All of the company’s bulldozers and two excavators are equipped with GPS technology to improve accuracy and productivity.
“We want to stay at the forefront of technology,” Rich adds. “It makes us more efficient to have that front-end technology.”
Thornapple purchased the Caterpillar equipment from Michigan CAT of Grand Rapids. It has taken advantage of the Caterpillar rent-to-own programs over the years, Pieri says.
“We’ve had a long relationship with Erv Gambee and Rick Kerber,” Rich says. “We have known those guys for years and done most of our business with Michigan CAT.”
Together Gambee and Kerber have more than 70 years experience in the equipment field. Michigan CAT began its existence as Michigan Tractor and Machinery Co in 1944, when Jerrold A. (Jack) Frost Sr. saw an opportunity. Since that time, it has sold, serviced, and rented construction equipment and paving machinery.
Frost served as chief executive officer until 1971. At that time, his son in law, Mark Jung, became president. Mark’s son, Jerrold M. Jung, was elected president in 1988 and retained that position until 2011, when MacAllister Machinery Co., purchased Michigan CAT. MacAllister Machinery is a CAT equipment dealer in Indiana.
MacAllister selected Thornapple Excavating to work on the expansion of its rental facility in Grand Rapids.
Michigan CAT operates sales and service locations in Brownstown Township, Grand Rapids, Kalamazoo, Kalkaska, Lansing, Saginaw, and Shelby Township.

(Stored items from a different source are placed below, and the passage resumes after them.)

-- ==== Sys2Proof/Syntax.lean ====
section
/-! DEFINITION. The commands of the block: everything that acts on the device from outside it or at a time of its own, as rows
of the opcode table. -/

namespace Sys2Proof

/-- One instruction issued from a bundle of a P-core or G-core (R159, R161): compute tile, core and register bank, the slot it
stands in, whether it is the last of its bundle, and the physical upsets met while it executes: core-store addresses whose
parity fails now (R223) as 2·address, and 1 + 2·(2·nib + buf), 1 + 2·(16 + 8·nib + tile) or 1 + 2·48 for a parity error in a weight
buffer, an accumulator tile or the vector buffer (R102); for a matrix instruction still running at its Stroke's issue-stop cycle, the
units it has done then (R110). -/
structure Issue where
  tile : Nat
  core : Nat
  bank : Nat
  slot : Nat
  last : Bool
  upsets : List Nat
  cut : Option Nat := none
  deriving DecidableEq, Repr

/-- A Flonil packet (R399) as fields, with its payload bytes. -/
structure Packet where
  type : Nat
  poison : Bool
  cp : Bool
  retry : Bool
  lines : Nat
  dst : Nat
  src : Nat
  domain : Nat
  addr : Nat
  age : Nat
  tag : Nat
  seq : Nat
  rop : Nat
  fmt : Nat
  w64 : Bool
  status : Nat
  var : Nat
  count : Nat
  /-- COLL packets (R443): bits [191:188] and [255:224]. -/
  kind : Nat
  check : Nat
  payload : List Nat
  deriving DecidableEq, Repr

/-- What the active Wioliz core meets in one management loop (R507): temperatures in 1/8 °C as 16-bit patterns (MGT_TEMP, MGT_HBM_TEMP),
rails as (mA, mV), the package power in mW, whether the previous loop overran; from the PTP agent a rate, the time-receiver port, the
phase error in ns and messages to send as (MAC, whether to 01-80-C2-00-00-0E, bytes after the EtherType); whether a loading image has reported ready (R530), and
whether the standby core has loaded its image. -/
structure Loop where
  temps : List Nat
  hbm : List Nat
  rails : List (Nat × Nat)
  power : Nat
  overrun : Bool
  rate : Option Nat
  rx : Option Nat
  phase : Nat
  send : List (Nat × Bool × List Nat)
  ready : Bool
  shadow : Bool
  deriving DecidableEq, Repr

/-- What the origin keeps of a request and its members need beside their message (R262): the tokens of the prompt, the tick at which it
accepted the request (R238), the adapter version it pinned (R260). -/
structure Kept where
  toks : List Nat
  accept : Nat
  version : Nat
  deriving DecidableEq, Repr

/-- Where a packet for a multicast group arrives: its port (36: from this package) and its link channel (R397). -/
structure Arrival where
  port : Nat
  lvc : Nat
  deriving DecidableEq, Repr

The company also handles a line of compact construction equipment, such as scissor lifts, work platforms and mini excavators.
A Respected Contractor
Founded in 1974 by Jack Hulst, Thornapple Excavating has grown from a firm with two employees and a bulldozer doing some residential grading to become a well-known and respected excavating contractor.
“Jack Hulst always had Caterpillar as well,” Pieri recalls. “Rich has stuck with it, and our guys are proud of that. Caterpillar you can trust to be there, and it will out dig and out push any other equipment.”
The company has moved into larger commercial and multi-family projects in the last 15 years, now employing about 35 people. Thornapple Excavating will accept projects within an hour drive of its Grand Rapids shop and works with multiple general contractors. The company also offers budgeting, value engineering and other preconstruction services.
Rich was a long-term employee before purchasing the company. He continues to lead Thornapple Excavating with a strong work ethic and attention to detail.
“We have gotten to a point with our personnel and sales, that we are comfortable,” Rich says. “We plan to continue in the commercial market but will stray if the need is there. We will keep up with the technology. Guys are proud to be at Thornapple Excavating. Hopefully, west Michigan can support that for years to come.”